The second morning after Dolester Miles won the 2018 James Beard Award for Outstanding Pastry Chef in America, her Instagram account lit up with its first posts.

Miles, who has worked for Frank Stitt at Birmingham’s Highlands Bar & Grill since he opened in 1982, posted photo after photo of her, of her desserts, of her with her desserts, of her with Stitt, of the James Beard Award medal. Eighteen photos in all in the account’s first nine posts, all on May 9, 2018.

The publicity-shy Miles was ready to share with the world, not that she needed any validation from the Beard Award as a top pastry chef. Anyone who has eaten her beloved coconut pecan cake, peach cobbler, lemon meringue tart, or any of her desserts, had validated those skills with thousands of empty plates over more than three decades.

Miles begins her workday before sunup, baking in the kitchen at Stitt’s Bottega restaurant.

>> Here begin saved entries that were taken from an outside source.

@[simp] theorem performAll_nil (s : State) : performAll [] s = s := rfl
@[simp] theorem performAll_cons (u : ControlWord) (seq : List ControlWord) (s : State) :
    performAll (u :: seq) s = performAll seq (perform u s) := rfl
@[simp] theorem performAll_append (seq seq' : List ControlWord) (s : State) :
    performAll (seq ++ seq') s = performAll seq' (performAll seq s) := List.foldl_append

theorem State.commitLatch_withStep (f : ControlWord) (adr : Addr) (out : Byte) (s : State) (k : BitVec 5) :
    { s with step := k : State }.commitLatch f adr out = { s.commitLatch f adr out with step := k } := by
  unfold State.commitLatch
  split
  · rfl
  · cases f.dst <;> rfl

theorem State.address_withStep (p : AdrSrc) (s : State) (k : BitVec 5) :
    { s with step := k : State }.address p = s.address p := by cases p <;> rfl

theorem State.aluOutput_withStep (u : ControlWord) (s : State) (k : BitVec 5) :
    { s with step := k : State }.aluOutput u = s.aluOutput u := by
  unfold State.aluOutput State.busValue
  rw [State.address_withStep]
  cases u.src <;> rfl

/-- STEP reaches nothing but itself. -/
theorem perform_withStep (u : ControlWord) (s : State) (k : BitVec 5) :
    perform u { s with step := k } = { perform u s with step := k } := by
  simp only [perform, microStep_eq, State.commitSwap_eq, State.address_withStep, State.aluOutput_withStep,
    State.commitLatch_withStep]

theorem microAccesses_withStep (u : ControlWord) (s : State) (k : BitVec 5) :
    microAccesses u { s with step := k } = microAccesses u s := by
  simp only [microAccesses, State.address_withStep, State.aluOutput_withStep]
  rfl

theorem microStep_eq_perform (u : ControlWord) (s : State) :
    microStep u s = { perform u s with step := if u.last then 0 else s.step + 1 } := by
  rw [perform, microStep_eq, State.commitSwap_eq]

/-! ### The words of the library, STEP apart -/

section words

variable (s : State)

theorem perform_of_microStep {u : ControlWord} {s t : State} (h : microStep u s = t.nextStep) (ht : t.step = s.step) :
    perform u s = t := by
  rw [perform, h, ← ht]

theorem perform_incl (r : Sel) :
    perform (incl r) s =
      (s.latch r s.hl (alu .incl s.a (s.source r s.hl) s.cy s.chain).1).withChain
        (alu .incl s.a (s.source r s.hl) s.cy s.chain).2 :=
  perform_of_microStep (microStep_incl s r) (s.latch_step ..)

theorem perform_inch (r : Sel) :
    perform (inch r) s =
      (s.latch r s.hl (alu .inch s.a (s.source r s.hl) s.cy s.chain).1).withChain
        (alu .inch s.a (s.source r s.hl) s.cy s.chain).2 :=
  perform_of_microStep (microStep_inch s r) (s.latch_step ..)

theorem perform_decl (r : Sel) :
    perform (decl r) s =
      (s.latch r s.hl (alu .decl s.a (s.source r s.hl) s.cy s.chain).1).withChain
        (alu .decl s.a (s.source r s.hl) s.cy s.chain).2 :=
  perform_of_microStep (microStep_decl s r) (s.latch_step ..)

theorem perform_dech (r : Sel) :
    perform (dech r) s =
      (s.latch r s.hl (alu .dech s.a (s.source r s.hl) s.cy s.chain).1).withChain
        (alu .dech s.a (s.source r s.hl) s.cy s.chain).2 :=
  perform_of_microStep (microStep_dech s r) (s.latch_step ..)

end words

/-! ### The two-step idioms -/

section idioms

variable {lo hi : Sel} (h : hi.otherHalf = some lo) (s : State)
include h

/-- The 16-bit increment of the pair of two halves (R145, R146, R173). -/
theorem performAll_incl_inch :
    performAll [incl lo, inch hi] s =
      let v := pairOf (s.source hi 0) (s.source lo 0)
      ((s.latch lo 0 (loByte (v + 1))).latch hi 0 (hiByte (v + 1))).withChain (v == 0xFFFF) := by
  have hsum := pairOf_inch_incl (pairOf (s.source hi 0) (s.source lo 0)) s.a s.a s.cy s.chain s.cy
  have hchain := inch_incl_carry (pairOf (s.source hi 0) (s.source lo 0)) s.a s.a s.cy s.chain s.cy
  simp only [loByte_pairOf, hiByte_pairOf] at hsum hchain
  simp only [performAll_cons, performAll_nil, perform_incl, perform_inch, ← hsum, ← hchain, loByte_pairOf, hiByte_pairOf]
  cases hi <;> cases h <;> rfl

/-- The 16-bit decrement of the pair of two halves (R147, R148, R175). -/
theorem performAll_decl_dech :
    performAll [decl lo, dech hi] s =
      let v := pairOf (s.source hi 0) (s.source lo 0)
      ((s.latch lo 0 (loByte (v - 1))).latch hi 0 (hiByte (v - 1))).withChain (v == 0x0000) := by
  have hsum := pairOf_dech_decl (pairOf (s.source hi 0) (s.source lo 0)) s.a s.a s.cy s.chain s.cy
  have hchain := dech_decl_borrow (pairOf (s.source hi 0) (s.source lo 0)) s.a s.a s.cy s.chain s.cy
  simp only [loByte_pairOf, hiByte_pairOf] at hsum hchain
  simp only [performAll_cons, performAll_nil, perform_decl, perform_dech, ← hsum, ← hchain, loByte_pairOf, hiByte_pairOf]
  cases hi <;> cases h <;> rfl

end idioms

/-- Two words in a row, with the STEP they move. -/
theorem microStep_microStep {u v : ControlWord} (hu : u.last = false) (hv : v.last = false) (s : State) :
    microStep v (microStep u s) = { performAll [u, v] s with step := s.step + 2 } := by
  have hstep : s.step + 1 + 1 = s.step + 2 := BitVec.add_assoc ..
  simp only [microStep_eq_perform, hu, hv, perform_withStep, Bool.false_eq_true, if_false, hstep, performAll_cons,
    performAll_nil]

theorem decode_adv : ControlWord.decode 0x00000899 = incl .pcl ∧ ControlWord.decode 0x00000C88 = inch .pch := by decide
theorem decode_spInc : ControlWord.decode 0x000008BB = incl .spl ∧ ControlWord.decode 0x00000CAA = inch .sph := by decide
theorem decode_spDec : ControlWord.decode 0x000010BB = decl .spl ∧ ControlWord.decode 0x000014AA = dech .sph := by decide
theorem decode_maInc : ControlWord.decode 0x000008DD = incl .mal ∧ ControlWord.decode 0x00000CCC = inch .mah := by decide

end Sys2Proof.Machine

namespace Sys2Proof

open Machine

/-- Settles O13: the words are the codec's, and each pair is the 16-bit increment or decrement of its two halves. -/
theorem twoStepIdioms : Obligations.TwoStepIdioms := by
  refine ⟨⟨by decide, by decide, by decide, by decide⟩, fun s => ⟨?adv, ?spInc, ?spDec, ?maInc⟩⟩
  case adv =>
    rw [microStepWord, microStepWord, decode_adv.1, decode_adv.2, microStep_microStep rfl rfl, performAll_incl_inch rfl]
    rfl
  case spInc =>
    rw [microStepWord, microStepWord, decode_spInc.1, decode_spInc.2, microStep_microStep rfl rfl, performAll_incl_inch rfl]
    rfl
  case spDec =>
    rw [microStepWord, microStepWord, decode_spDec.1, decode_spDec.2, microStep_microStep rfl rfl, performAll_decl_dech rfl]
    rfl
  case maInc =>
    rw [microStepWord, microStepWord, decode_maInc.1, decode_maInc.2, microStep_microStep rfl rfl, performAll_incl_inch rfl]
    rfl

end Sys2Proof
end

section
/-! PROOFS. The sequencer (spec/43_sequencer_and_rom.md R181 to R189, R198, R199): one clock at a used step performs the step
of the micro-program, IR and BANK stay, and the clocks of an instruction perform its whole micro-program. -/

namespace Sys2Proof.Machine

open MicroOp

/-! ### One clock -/

section clock

variable {s : State}

theorem inPadding_iff :
    s.inPadding controlStore = true ↔
      ∃ k : BitVec 5, k.toNat < s.step.toNat ∧ (controlStore (romAddress s.ir s.bankSelect k)).getLsbD 31 = true := by
  rw [State.inPadding, List.any_eq_true]
  refine ⟨fun ⟨k, hk, hlast⟩ => ?_, fun ⟨k, hk, hlast⟩ => ⟨k.toNat, List.mem_range.2 hk, ?_⟩⟩
  · have hk := List.mem_range.1 hk
    exact ⟨BitVec.ofNat 5 k, by rwa [toNat_ofNat_step (hk.trans s.step.isLt)], hlast⟩
  · rwa [BitVec.ofNat_toNat, BitVec.setWidth_eq]

/-- A clock over the control store reads padding, or a used step. -/
theorem inPadding_eq_false_iff :
    s.inPadding controlStore = false ↔ s.step.toNat < stepCount (shapeOf s.ir) s.bankSelect := by
  refine ⟨State.used_of_not_inPadding, fun hused => ?_⟩
  rw [← Bool.not_eq_true, inPadding_iff]
  rintro ⟨k, hk, hlast⟩
  rw [controlStore_romAddress, romWord_last_of_used (hk.trans hused)] at hlast
  have hlast := of_decide_eq_true hlast
  omega

theorem clock_of_padding (h : s.inPadding controlStore = true) : clock s = .fault .paddingDispatched := by
  rw [clock, clockWith, if_pos h]

/-- STEP 31 is padding in every bank of this store. -/
theorem clock_of_not_padding (h : s.inPadding controlStore = false) :
    clock s = .next (microStep (s.currentWord controlStore) s) := by
  have hused := inPadding_eq_false_iff.1 h
  have hbounds := stepCount_bounds (shapeOf s.ir) s.bankSelect
  have hstep : s.step ≠ 31 := fun h31 => by
    have htop : s.step.toNat = 31 := congrArg BitVec.toNat h31
    omega
  rw [clock, clockWith, h, if_neg Bool.false_ne_true, if_neg fun hoff => hstep hoff.1]

end clock

/-! ### The suffixes in the datapath -/

/-- Neither suffix makes or unmakes a RSTVEC. -/
theorem suffixed_csel_iff {op : Byte} {bank : Bool} {k : Nat} {u : ControlWord}
    (hu : (microProgram (shapeOf op) bank)[k]? = some u) : (suffixed op bank k u).csel = .rstv ↔ u.csel = .rstv := by
  unfold suffixed
  cases hcond : conditionOf (shapeOf op) with
  | none => simp [rowSelect_of_none hcond]
  | some cc =>
    have hinner := (allInner_microProgram hcond bank u (List.mem_of_getElem? hu)).csel
    rw [rowSelect_of_some hcond, hinner]
    split_ifs
    · rfl
    · cases cc <;> simp [Cond.csel]

section suffix

variable {op : Byte} {bank : Bool} {k : Nat} {u : ControlWord} (hu : (microProgram (shapeOf op) bank)[k]? = some u)
include hu

theorem aluOutput_suffixed (s : State) : s.aluOutput (suffixed op bank k u) = s.aluOutput u := by
  simp only [State.aluOutput, State.busValue, suffixed_csel_iff hu]
  rfl

theorem perform_suffixed (s : State) : perform (suffixed op bank k u) s = perform u s := by
  simp only [perform, microStep_eq, State.commitSwap_eq, aluOutput_suffixed hu]
  rfl

theorem microAccesses_suffixed (s : State) : microAccesses (suffixed op bank k u) s = microAccesses u s := by
  simp only [microAccesses, aluOutput_suffixed hu]
  rfl

end suffix

/-- A clock at a used step performs the step of the micro-program, and goes to the next step or, at the last, to the
boundary. -/
theorem clock_of_used {s : State} {u : ControlWord}
    (hu : (microProgram (shapeOf s.ir) s.bankSelect)[s.step.toNat]? = some u) :
    clock s = .next { perform u s with
      step := if s.step.toNat + 1 = stepCount (shapeOf s.ir) s.bankSelect then 0 else s.step + 1 } := by
  have hlength := (List.getElem?_eq_some_iff.1 hu).1
  rw [length_microProgram] at hlength
  have hlast := (wellBuilt_microProgram _ _).final u (List.mem_of_getElem? hu) |>.last
  rw [clock_of_not_padding (inPadding_eq_false_iff.2 hlength), State.currentWord, controlStore_romAddress,
    decode_romWord_of_used _ _ hu, microStep_eq_perform, perform_suffixed hu]
  simp [suffixed, hlast]

/-! ### What stays inside an instruction -/

theorem perform_ir {u : ControlWord} (h : u.dst ≠ .ir) (s : State) : (perform u s).ir = s.ir := by
  rw [perform, microStep_eq, State.commitSwap_eq]
  show (s.commitLatch u _ _).ir = s.ir
  unfold State.commitLatch
  split
  · rfl
  · exact (s.latch_source u.dst _ _ (k := .ir) (by decide) (by decide) 0).trans (if_neg h.symm)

She takes great joy in knowing that diners in all of Stitt’s restaurants ­– Highlands, Chez Fonfon, Bottega and Bottega Café – relish her desserts.

“Sometimes, I go in the café during lunch and I can see people eating desserts and you can see how they really enjoy it, like they almost lick the plate like ‘that’s the best thing I ever ate,’” Miles said in the 2018 short documentary film “Dol” by Ava Lowrey, filmmaker for the Southern Foodways Alliance.

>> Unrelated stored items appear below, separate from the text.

-- ==== Sys2Proof/Machine/Constants.lean ====
section
/-! DEFINITION. NoOps and constants (spec/42_noops_constants.md). -/

namespace Sys2Proof.Machine

/-- J1 (R140). -/
def execJ1 (s : State) : Result := .next (s.advance 1 0)

/-- J2 (R141): the literal is ignored. -/
def execJ2 (_a : Byte) (s : State) : Result := .next (s.advance 2 0)

/-- J3 (R142): the literal is ignored. -/
def execJ3 (_ab : Half) (s : State) : Result := .next (s.advance 3 0)

/-- J5 (R143): the literal is ignored. -/
def execJ5 (_abgd : Word) (s : State) : Result := .next (s.advance 5 0)

/-- LIB (R144). -/
def execLib (a : Byte) (s : State) : Result := .next (s.push (zext8 a) 2)

/-- LIDB (R145): zero-extended. -/
def execLidb (ab : Half) (s : State) : Result := .next (s.push (zext16 ab) 3)

/-- LIQB (R146). -/
def execLiqb (abgd : Word) (s : State) : Result := .next (s.push abgd 5)

/-- `[S+1] ← Constants[m]; DS ← DS + 1`, 1 byte (R147). -/
def State.loadConst (s : State) (m : Fin 12) : Result := .next (s.push (s.constAt m) 1)

/-- LC0 (R147). -/
def execLc0 (s : State) : Result := s.loadConst 0

/-- LC1 (R147). -/
def execLc1 (s : State) : Result := s.loadConst 1

/-- LC2 (R147). -/
def execLc2 (s : State) : Result := s.loadConst 2

/-- LC3 (R147). -/
def execLc3 (s : State) : Result := s.loadConst 3

/-- LC4 (R147). -/
def execLc4 (s : State) : Result := s.loadConst 4

/-- LC5 (R147). -/
def execLc5 (s : State) : Result := s.loadConst 5

/-- LC6 (R147). -/
def execLc6 (s : State) : Result := s.loadConst 6

/-- LC7 (R147). -/
def execLc7 (s : State) : Result := s.loadConst 7

/-- LC8 (R147). -/
def execLc8 (s : State) : Result := s.loadConst 8

/-- LC9 (R147). -/
def execLc9 (s : State) : Result := s.loadConst 9

/-- LC10 (R147). -/
def execLc10 (s : State) : Result := s.loadConst 10

/-- LC11 (R147). -/
def execLc11 (s : State) : Result := s.loadConst 11

end Sys2Proof.Machine
end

For many diners, it just may be the best thing they ever ate.

Bill Addison is the national restaurant critic for the website Eater and chairman of the Beard Foundation’s restaurant-award committee. Last May after Miles’ Beard win, he raved about her peach cobbler to The New York Times.

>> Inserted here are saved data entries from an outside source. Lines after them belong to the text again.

-- ==== Sys2Proof/Machine/Loads.lean ====
section
/-! DEFINITION. Loads from memory (spec/45_loads.md). -/

namespace Sys2Proof.Machine

/-- RRX (R181). -/
def execRrx (o : RRR) (s : State) : Result := s.load (s.ra o + s.rb o) fun w => s.finishRRR o w

/-- QRX (R182). -/
def execQrx (o : QR) (s : State) : Result := s.load (s.qs o + s.qrb o) fun w => s.finishQR o w

/-- RB (R183): the pointer is replaced by the word. -/
def execRb (a : Byte) (s : State) : Result := s.load (s.top + zext8 a) fun w => s.replaceTop w 2

/-- RSB (R184): the pointer stays, the word is pushed. -/
def execRsb (a : Byte) (s : State) : Result := s.load (s.top + zext8 a) fun w => s.push w 2

/-- RX (R185). -/
def execRx (s : State) : Result := s.load (s.second + s.top) fun w => s.combine w 1

/-- RRI (R187): both registers are locals. -/
def execRri (o : XRO) (s : State) : Result :=
  s.load (s.localAt o.regB + zext8 o.off) fun w => (s.setLocal o.regA w).advance 3 0

/-- RAI (R188): the base is an auxiliary register, the destination a local. -/
def execRai (o : XRO) (s : State) : Result :=
  s.load (s.auxAt o.regB + zext8 o.off) fun w => (s.setLocal o.regA w).advance 3 0

/-- LGF (R189): the base is AuxRegs[0]. -/
def execLgf (ab : Half) (s : State) : Result := s.load (s.auxAt 0 + zext16 ab) fun w => s.push w 3

/-- `[S+1] ← (Locals[n] + a)^; DS ← DS + 1`, 2 bytes (R186). -/
def State.loadIndexed (s : State) (n : BitVec 4) (a : Byte) : Result := s.load (s.localAt n + zext8 a) fun w => s.push w 2

/-- LRI0 (R186). -/
def execLri0 (a : Byte) (s : State) : Result := s.loadIndexed 0 a

/-- LRI1 (R186). -/
def execLri1 (a : Byte) (s : State) : Result := s.loadIndexed 1 a

/-- LRI2 (R186). -/
def execLri2 (a : Byte) (s : State) : Result := s.loadIndexed 2 a

/-- LRI3 (R186). -/
def execLri3 (a : Byte) (s : State) : Result := s.loadIndexed 3 a

/-- LRI4 (R186). -/
def execLri4 (a : Byte) (s : State) : Result := s.loadIndexed 4 a

/-- LRI5 (R186). -/
def execLri5 (a : Byte) (s : State) : Result := s.loadIndexed 5 a

/-- LRI6 (R186). -/
def execLri6 (a : Byte) (s : State) : Result := s.loadIndexed 6 a

/-- LRI7 (R186). -/
def execLri7 (a : Byte) (s : State) : Result := s.loadIndexed 7 a

/-- LRI8 (R186). -/
def execLri8 (a : Byte) (s : State) : Result := s.loadIndexed 8 a

/-- LRI9 (R186). -/
def execLri9 (a : Byte) (s : State) : Result := s.loadIndexed 9 a

/-- LRI10 (R186). -/
def execLri10 (a : Byte) (s : State) : Result := s.loadIndexed 10 a

/-- LRI11 (R186). -/
def execLri11 (a : Byte) (s : State) : Result := s.loadIndexed 11 a

/-- LRI12 (R186). -/
def execLri12 (a : Byte) (s : State) : Result := s.loadIndexed 12 a

/-- LRI13 (R186). -/
def execLri13 (a : Byte) (s : State) : Result := s.loadIndexed 13 a

/-- LRI14 (R186). -/
def execLri14 (a : Byte) (s : State) : Result := s.loadIndexed 14 a

/-- LRI15 (R186). -/
def execLri15 (a : Byte) (s : State) : Result := s.loadIndexed 15 a

end Sys2Proof.Machine
end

“You don’t understand,” he said. “It’s the best peach cobbler I’ve ever had. All of her cobblers are great, but the peach is the one that makes my soul burst into four-part harmony.”

The sweet harmonies Miles’ pastries invoke have their beginnings in Bessemer, where she was raised. When she was growing up, she and her mother and aunt would gather on Sundays to bake cakes.

“And I used to get in the kitchen with them, like, ‘hey, let me get in on this, let me lick the spatula,’” Miles said in “Dol” and laughed.

She joined Stitt even before Highlands – itself a Beard Award winner in 2018 for Outstanding Restaurant in America – opened its doors. Miles and her sister Diane helped clean the restaurant and pitched in on sewing the first set of curtains in Highlands’ front windows all those years ago. Miles’ first job had nothing to do with pastries. She made salads and hors d’oeuvres.

Because of her interest in baking, though, she talked Stitt into letting her prepare a dessert for Highlands. Thus began her career as Stitt’s pastry chef.

“Dol combines traditional Southern ingredients with the professionalism of a French pastry chef, and she does all of that with a big pinch of love,” Stitt told Alabama NewsCenter in 2016.

That big pinch of love, along with her considerable skills, has Miles at the top of her profession.